The model that assessed the effect of the four levels of vaccination statuses showed a statistically significant and reduced risk of a positive histological diagnosis for women fully vaccinated before age 15 compared to unvaccinated women (OR = 0.26; 95%CI: 0.13–0.51) and for women fully vaccinated at age ≥15 years compared to unvaccinated women (OR = 0.21; 95%CI: 0.11–0.43); however, the risk reduction did not reach statistical significance for women vaccinated with an incomplete cycle (OR<0.01; 95%CI: 0-infinity). The area under the ROC curve was 0.67.
The model that only included vaccinated women showed no significant difference in the effect of the 4-valent vaccine (used in 439 women) and the 2-valent vaccine (used in 1337 women): the OR of the positive histological diagnosis in women using the 4-valent vaccine was 0.91 (95%CI: 0.36–2.29) as compared with those using the 2-valent vaccine.
Of all the women included in the study, 302 controls and 6 cases underwent two screening rounds. In the sensitivity analyses, which excluded the 6 women with a positive histological diagnosis at the second round, the risk reduction among women vaccinated with ≥1 dose did not change substantially: OR = 0.23 (95%CI: 0.13–0.42). The effect of the birth cohort on the risk of a positive histological diagnosis became less evident: OR for each increasing year of birth was 0.95 (95%CI: 0.77–1.19).
This analysis of administrative data showed that in this Italian area, the HPV vaccine, either 2-valent or 4-valent, administered before screening age, was effective in reducing the risk of a positive outcome at the cervical cancer screening in the age group 25–29 years. Vaccinated women had a 77% risk reduction of any positive outcome; however, the beneficial effect of vaccination was even greater when specifically looking at the most serious lesions (i.e., CIN2 and CIN3), which only affected 0.4% of vaccinated women overall compared to 3.6% of unvaccinated women. The fact of being vaccinated before or after age 15 did not seem to substantially affect the outcome of the screening.
It is possible that we could not find a difference in the vaccine effectiveness according to age at vaccination because of the relatively small size of the study (in fact, we observed only 51 cases of non-negative tests, including low-grade lesions). Although this was a population-based study, in which all the women who fulfilled the inclusion criteria were included with no sampling, women who did not participate in the regional cervical screening program did not fulfill the inclusion criteria and thus were not included in the study, limiting our study size.

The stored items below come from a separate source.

/-- THERMAL_RESTART (R422). -/
def execThermalRestart (s : State) (ue : List NorUe := []) : Host.Outcome State Fault Refusal := .next (cmdThermalRestart s ue)

/-- POWER_LOSS (R465). -/
def execPowerLoss (s : State) : Host.Outcome State Fault Refusal := .next (cmdPowerLoss s)

/-- MEM_TRAINING_DONE (R219, R220). -/
def execMemTrainingDone (failed : List (Fin 4)) (answered : Nat) (s : State) : Host.Outcome State Fault Refusal :=
  .next (s.ifLive fun s => cmdMemTrainingDone s (failed.map (·.val)) answered)

/-- MEM_READY (R219). -/
def execMemReady (s : State) : Host.Outcome State Fault Refusal := .next (s.ifLive cmdMemReady)

/-- UPDATE_WRITE_DONE (R444). -/
def execUpdateWriteDone (failed : Bool) (s : State) (ue : List NorUe := []) : Host.Outcome State Fault Refusal := .next (s.ifLive fun s => cmdUpdateWriteDone s failed ue)

end Sys2Proof.Machine
end

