-- ==== Sys2Proof/Machine/Dispatch.lean ====
section
/-! DEFINITION. One arm for each command: a direct call of its meaning. -/

namespace Sys2Proof.Machine

/-- The effect of a command on everything but the queue. -/
def exec (i : Instr) (s : State) : Host.Outcome State Fault Refusal :=
  match i with
  | .coldStart ue => Sys2Proof.Machine.execColdStart s ue
  | .resetNAssert => Sys2Proof.Machine.execResetNAssert s
  | .memTrainingDone failed answered => Sys2Proof.Machine.execMemTrainingDone failed answered s
  | .memReady => Sys2Proof.Machine.execMemReady s
  | .islandPowered island => Sys2Proof.Machine.execIslandPowered island s
  | .functionEnable src f => Sys2Proof.Machine.execFunctionEnable src f s
  | .functionDisable src f => Sys2Proof.Machine.execFunctionDisable src f s
  | .portStartDone p => Sys2Proof.Machine.execPortStartDone p s
  | .portStopDone p => Sys2Proof.Machine.execPortStopDone p s
  | .audPortStartDone p => Sys2Proof.Machine.execAudPortStartDone p s
  | .audPortStopDone p => Sys2Proof.Machine.execAudPortStopDone p s
  | .clpStartDone d0 d1 => Sys2Proof.Machine.execClpStartDone d0 d1 s
  | .clpStopDone => Sys2Proof.Machine.execClpStopDone s
  | .overlayStartDone => Sys2Proof.Machine.execOverlayStartDone s
  | .overlayStopDone => Sys2Proof.Machine.execOverlayStopDone s
  | .captureStartCheck => Sys2Proof.Machine.execCaptureStartCheck s
  | .captureStep src value => Sys2Proof.Machine.execCaptureStep src value s
  | .captureReport src value => Sys2Proof.Machine.execCaptureReport src value s
  | .captureTimeout => Sys2Proof.Machine.execCaptureTimeout s
  | .segment ue ce => Sys2Proof.Machine.execSegment ue s ce
  | .frameMarker => Sys2Proof.Machine.execFrameMarker s
  | .figureDefine => Sys2Proof.Machine.execFigureDefine s
  | .figureModify => Sys2Proof.Machine.execFigureModify s
  | .figureRetire => Sys2Proof.Machine.execFigureRetire s
  | .tileUpdate => Sys2Proof.Machine.execTileUpdate s
  | .decoderFree => Sys2Proof.Machine.execDecoderFree s
  | .tileDecodeDone decoder => Sys2Proof.Machine.execTileDecodeDone decoder s
  | .tileCommit ordinal entryUe => Sys2Proof.Machine.execTileCommit ordinal s entryUe
  | .audioBlock => Sys2Proof.Machine.execAudioBlock s
  | .paddingSection => Sys2Proof.Machine.execPaddingSection s
  | .unknownSection => Sys2Proof.Machine.execUnknownSection s
  | .privateSection => Sys2Proof.Machine.execPrivateSection s
  | .admTakeFrame => Sys2Proof.Machine.execAdmTakeFrame s
  | .preCostingDone => Sys2Proof.Machine.execPreCostingDone s
  | .finalCostingStart => Sys2Proof.Machine.execFinalCostingStart s
  | .finalCostingDone => Sys2Proof.Machine.execFinalCostingDone s
  | .lateData => Sys2Proof.Machine.execLateData s
  | .renderWindowOpen => Sys2Proof.Machine.execRenderWindowOpen s
  | .renderWindowClose => Sys2Proof.Machine.execRenderWindowClose s
  | .unitDispatch => Sys2Proof.Machine.execUnitDispatch s
  | .unitStagingDone cluster tileUe figUe store ce => Sys2Proof.Machine.execUnitStagingDone cluster tileUe figUe store s ce
  | .unitRenderStart cluster => Sys2Proof.Machine.execUnitRenderStart cluster s
  | .unitRenderDone cluster store calUe => Sys2Proof.Machine.execUnitRenderDone cluster store s calUe
  | .latchPoint => Sys2Proof.Machine.execLatchPoint s
  | .epoch phaseError => Sys2Proof.Machine.execEpoch phaseError s
  | .swapCopyDone => Sys2Proof.Machine.execSwapCopyDone s
  | .pcieLinkLoss kind => Sys2Proof.Machine.execPcieLinkLoss kind s
  | .pcieReset kind => Sys2Proof.Machine.execPcieReset kind s
  | .scanLine ueA ueB desync ce => Sys2Proof.Machine.execScanLine ueA ueB desync s ce
  | .underrun head level => Sys2Proof.Machine.execUnderrun head level s
  | .refreshInstant => Sys2Proof.Machine.execRefreshInstant s
  | .toleranceReport fifoA fifoB => Sys2Proof.Machine.execToleranceReport fifoA fifoB s
  | .selfRefreshEntry stack => Sys2Proof.Machine.execSelfRefreshEntry stack s
  | .scrubPass ue ce => Sys2Proof.Machine.execScrubPass ue s ce
  | .thmSample sensors hbmStacks => Sys2Proof.Machine.execThmSample sensors hbmStacks s
  | .tripRecordProgrammed => Sys2Proof.Machine.execTripRecordProgrammed s
  | .thermalRestart ue => Sys2Proof.Machine.execThermalRestart s ue
  | .trimLearn => Sys2Proof.Machine.execTrimLearn s
  | .pfailFall => Sys2Proof.Machine.execPfailFall s
  | .holdupConfirm => Sys2Proof.Machine.execHoldupConfirm s
  | .holdupShed => Sys2Proof.Machine.execHoldupShed s
  | .holdupParked => Sys2Proof.Machine.execHoldupParked s
  | .holdupRecovery => Sys2Proof.Machine.execHoldupRecovery s
  | .railDownStep => Sys2Proof.Machine.execRailDownStep s
  | .deviceRailCompare mv => Sys2Proof.Machine.execDeviceRailCompare mv s
  | .railPgRise rail => Sys2Proof.Machine.execRailPgRise rail s
  | .railStepDelay => Sys2Proof.Machine.execRailStepDelay s
  | .railPgTimeout => Sys2Proof.Machine.execRailPgTimeout s
  | .railFault rail => Sys2Proof.Machine.execRailFault rail s
  | .railOffStep => Sys2Proof.Machine.execRailOffStep s
  | .clockLost island => Sys2Proof.Machine.execClockLost island s
  | .clockRestartAttempt island => Sys2Proof.Machine.execClockRestartAttempt island s
  | .clockRestartCheck island ok => Sys2Proof.Machine.execClockRestartCheck island ok s
  | .lockstepMismatch => Sys2Proof.Machine.execLockstepMismatch s
  | .sramUncorrectable => Sys2Proof.Machine.execSramUncorrectable s
  | .watchdogExpiry => Sys2Proof.Machine.execWatchdogExpiry s
  | .warmResetDone ue => Sys2Proof.Machine.execWarmResetDone s ue
  | .atlWarmReset src => Sys2Proof.Machine.execAtlWarmReset src s
  | .plnWdKick value => Sys2Proof.Machine.execPlnWdKick value s
  | .trialConfirm => Sys2Proof.Machine.execTrialConfirm s
  | .stateJournalSave => Sys2Proof.Machine.execStateJournalSave s
  | .logNorFlush => Sys2Proof.Machine.execLogNorFlush s
  | .trimSave => Sys2Proof.Machine.execTrimSave s
  | .limitRecordWrite => Sys2Proof.Machine.execLimitRecordWrite s
  | .dictionaryTick reqs => Sys2Proof.Machine.execDictionaryTick reqs s
  | .dictRead src index sub maq => Sys2Proof.Machine.execDictRead src index sub maq s
  | .dictWrite src index sub value => Sys2Proof.Machine.execDictWrite src index sub value s
  | .domainOpen src index sub dirRead maq total => Sys2Proof.Machine.execDomainOpen src index sub dirRead maq total s
  | .domainData src handle offset maxLen data ue => Sys2Proof.Machine.execDomainData src handle offset maxLen data s ue
  | .domainClose src handle crc ue => Sys2Proof.Machine.execDomainClose src handle crc s ue
  | .domainAbort src handle => Sys2Proof.Machine.execDomainAbort src handle s
  | .domainTimeout handle => Sys2Proof.Machine.execDomainTimeout handle s
  | .vipexHeartbeat => Sys2Proof.Machine.execVipexHeartbeat s
  | .heartbeatReceived port node otherMac => Sys2Proof.Machine.execHeartbeatReceived port node otherMac s
  | .vipexKeyWrite src key => Sys2Proof.Machine.execVipexKeyWrite src key s
  | .swapRequest src => Sys2Proof.Machine.execSwapRequest src s
  | .swapValidationDone => Sys2Proof.Machine.execSwapValidationDone s
  | .cfgMaquetteReset src => Sys2Proof.Machine.execCfgMaquetteReset src s
  | .cfgStore src => Sys2Proof.Machine.execCfgStore src s
  | .cfgStoreBegin => Sys2Proof.Machine.execCfgStoreBegin s
  | .cfgStoreDone failed => Sys2Proof.Machine.execCfgStoreDone failed s
  | .patinaStore src => Sys2Proof.Machine.execPatinaStore src s
  | .patinaStoreBegin => Sys2Proof.Machine.execPatinaStoreBegin s
  | .patinaStoreDone failed => Sys2Proof.Machine.execPatinaStoreDone failed s
  | .streamSourceWrite src value => Sys2Proof.Machine.execStreamSourceWrite src value s
  | .timeSet src value => Sys2Proof.Machine.execTimeSet src value s
  | .timeAdjust src value => Sys2Proof.Machine.execTimeAdjust src value s
  | .timeActionAdd src value => Sys2Proof.Machine.execTimeActionAdd src value s
  | .timeActionCancel src seq => Sys2Proof.Machine.execTimeActionCancel src seq s
  | .ethFrameRx f => Sys2Proof.Machine.execEthFrameRx f s
  | .ethFrameTx port => Sys2Proof.Machine.execEthFrameTx port s
  | .portLinkChange port link => Sys2Proof.Machine.execPortLinkChange port link s
  | .syncRx slot m => Sys2Proof.Machine.execSyncRx slot m s
  | .followUpRx slot m => Sys2Proof.Machine.execFollowUpRx slot m s
  | .announceRx slot a => Sys2Proof.Machine.execAnnounceRx slot a s
  | .delayReqSend slot stamp => Sys2Proof.Machine.execDelayReqSend slot stamp s
  | .delayRespRx slot m => Sys2Proof.Machine.execDelayRespRx slot m s
  | .pdelayReqRx slot m => Sys2Proof.Machine.execPdelayReqRx slot m s
  | .domainLost slot => Sys2Proof.Machine.execDomainLost slot s
  | .domainRevert => Sys2Proof.Machine.execDomainRevert s
  | .timeRateStep => Sys2Proof.Machine.execTimeRateStep s
  | .hifSegEn on => Sys2Proof.Machine.execHifSegEn on s
  | .hifFdrEn on => Sys2Proof.Machine.execHifFdrEn on s
  | .hifCplEn on => Sys2Proof.Machine.execHifCplEn on s
  | .directReq on => Sys2Proof.Machine.execDirectReq on s
  | .segDoorbell value => Sys2Proof.Machine.execSegDoorbell value s
  | .segmentDescriptorCopy desc dma => Sys2Proof.Machine.execSegmentDescriptorCopy desc dma s
  | .fdrTail value => Sys2Proof.Machine.execFdrTail value s
  | .frameDescriptorTake desc => Sys2Proof.Machine.execFrameDescriptorTake desc s
  | .directCommitInstant => Sys2Proof.Machine.execDirectCommitInstant s
  | .cplHead value => Sys2Proof.Machine.execCplHead value s
  | .completionEntryWrite => Sys2Proof.Machine.execCompletionEntryWrite s
  | .hostHeartbeat => Sys2Proof.Machine.execHostHeartbeat s
  | .frameCommit value => Sys2Proof.Machine.execFrameCommit value s
  | .timeNowRead => Sys2Proof.Machine.execTimeNowRead s
  | .reg64LowRead offset => Sys2Proof.Machine.execReg64LowRead offset s
  | .irqStatusClear value => Sys2Proof.Machine.execIrqStatusClear value s
  | .irqMaskWrite value => Sys2Proof.Machine.execIrqMaskWrite value s
  | .cplCoalesceTimer => Sys2Proof.Machine.execCplCoalesceTimer s
  | .apertureBaseWrite value => Sys2Proof.Machine.execApertureBaseWrite value s
  | .apertureRead offset length ue ce => Sys2Proof.Machine.execApertureRead offset length ue s ce
  | .apertureWrite offset data => Sys2Proof.Machine.execApertureWrite offset data s
  | .registerWrite offset value => Sys2Proof.Machine.execRegisterWrite offset value s
  | .raspRingTail value => Sys2Proof.Machine.execRaspRingTail value s
  | .nop => Sys2Proof.Machine.execNop s
  | .fill ue ce => Sys2Proof.Machine.execFill ue s ce
  | .copy ue ce => Sys2Proof.Machine.execCopy ue s ce
  | .publish => Sys2Proof.Machine.execPublish s
  | .fence => Sys2Proof.Machine.execFence s
  | .publishCatchup => Sys2Proof.Machine.execPublishCatchup s
  | .audSlotPresent p ue ce => Sys2Proof.Machine.execAudSlotPresent p ue s ce
  | .audPhaseMeasure p error => Sys2Proof.Machine.execAudPhaseMeasure p error s
  | .presenceFall slot => Sys2Proof.Machine.execPresenceFall slot s
  | .presenceConfirmed slot => Sys2Proof.Machine.execPresenceConfirmed slot s
  | .descriptorRead slot answer => Sys2Proof.Machine.execDescriptorRead slot answer s
  | .trainTimeout slot => Sys2Proof.Machine.execTrainTimeout slot s
  | .discoveryRetry slot => Sys2Proof.Machine.execDiscoveryRetry slot s
  | .sweepDone slot passMap => Sys2Proof.Machine.execSweepDone slot passMap s
  | .verifyDone slot errors => Sys2Proof.Machine.execVerifyDone slot errors s
  | .retrainRealignDone slot errors => Sys2Proof.Machine.execRetrainRealignDone slot errors s
  | .partnerAttention pair even odd => Sys2Proof.Machine.execPartnerAttention pair even odd s
  | .laneRetry slot lane => Sys2Proof.Machine.execLaneRetry slot lane s
  | .partnerRemoved slot => Sys2Proof.Machine.execPartnerRemoved slot s
  | .telemetryRead slot answer => Sys2Proof.Machine.execTelemetryRead slot answer s
  | .plinthStage src value => Sys2Proof.Machine.execPlinthStage src value s
  | .stageVerified => Sys2Proof.Machine.execStageVerified s
  | .plinthConfirm src value => Sys2Proof.Machine.execPlinthConfirm src value s
  | .consentFall => Sys2Proof.Machine.execConsentFall s
  | .consentConfirmed => Sys2Proof.Machine.execConsentConfirmed s
  | .consentStuck => Sys2Proof.Machine.execConsentStuck s
  | .commitExpired => Sys2Proof.Machine.execCommitExpired s
  | .plinthCancel src => Sys2Proof.Machine.execPlinthCancel src s
  | .updateVerifyDone => Sys2Proof.Machine.execUpdateVerifyDone s
  | .updateWriteBegin => Sys2Proof.Machine.execUpdateWriteBegin s
  | .updateWriteDone failed ue => Sys2Proof.Machine.execUpdateWriteDone failed s ue
  | .updateApply src => Sys2Proof.Machine.execUpdateApply src s
  | .crcInit unit => Sys2Proof.Machine.execCrcInit unit s
  | .crcData unit data => Sys2Proof.Machine.execCrcData unit data s
  | .crcSeed unit value => Sys2Proof.Machine.execCrcSeed unit value s
  | .crcAlive unit => Sys2Proof.Machine.execCrcAlive unit s
  | .clpFormat src value => Sys2Proof.Machine.execClpFormat src value s
  | .clpCreate src value => Sys2Proof.Machine.execClpCreate src value s
  | .clpWrite src value => Sys2Proof.Machine.execClpWrite src value s
  | .clpClose src value => Sys2Proof.Machine.execClpClose src value s
  | .clpDelete src value => Sys2Proof.Machine.execClpDelete src value s
  | .clpPlay src value => Sys2Proof.Machine.execClpPlay src value s
  | .clpStop src value => Sys2Proof.Machine.execClpStop src value s
  | .clpCommandDone => Sys2Proof.Machine.execClpCommandDone s
  | .clpReadIssue => Sys2Proof.Machine.execClpReadIssue s
  | .clpReadDone => Sys2Proof.Machine.execClpReadDone s
  | .clpReadFail => Sys2Proof.Machine.execClpReadFail s
  | .clpHealthPoll drive warn => Sys2Proof.Machine.execClpHealthPoll drive warn s
  | .fallbackRelease src => Sys2Proof.Machine.execFallbackRelease src s
  | .pfailRise => Sys2Proof.Machine.execPfailRise s
  | .consentRise => Sys2Proof.Machine.execConsentRise s
  | .presenceRise slot => Sys2Proof.Machine.execPresenceRise slot s
  | .pgPanelFall rail => Sys2Proof.Machine.execPgPanelFall rail s
  | .rxReadyAligned slot => Sys2Proof.Machine.execRxReadyAligned slot s
  | .confirmVerified => Sys2Proof.Machine.execConfirmVerified s
  | .pcieLinkUp => Sys2Proof.Machine.execPcieLinkUp s
  | .powerLoss => Sys2Proof.Machine.execPowerLoss s
  | .raspCommandRefused ecc => Sys2Proof.Machine.execRaspCommandRefused ecc s
  | .dhcpRetry port => Sys2Proof.Machine.execDhcpRetry port s
  | .audClockRestart pair => Sys2Proof.Machine.execAudClockRestart pair s

end Sys2Proof.Machine
end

In the years of interest (2018–2022) the adherence to the invitation to a pap-test within the regional program ranged from 58% to 72%, with variability due to organizational issues during the Covid pandemic emergency.
An alternative possible explanation for not finding a difference in the vaccine effectiveness according to age at vaccination may be that the age cut-off that we used (15 years, chosen according to the vaccine indications regarding the number of doses required to complete the cycle) was not appropriate to detect a difference. In fact, a large Swedish study by Lei et al. [15] showed a difference in the effectiveness against cervical cancer using 17 years as the cut-off age.
Nonetheless, our finding supports the current Italian and regional FVG vaccination policy, which includes a free offer of the HPV vaccine to all women up to age 26, not only to adolescents, and recommends the vaccine to all women of any age if were never vaccinated before with a co-payment [9],[13].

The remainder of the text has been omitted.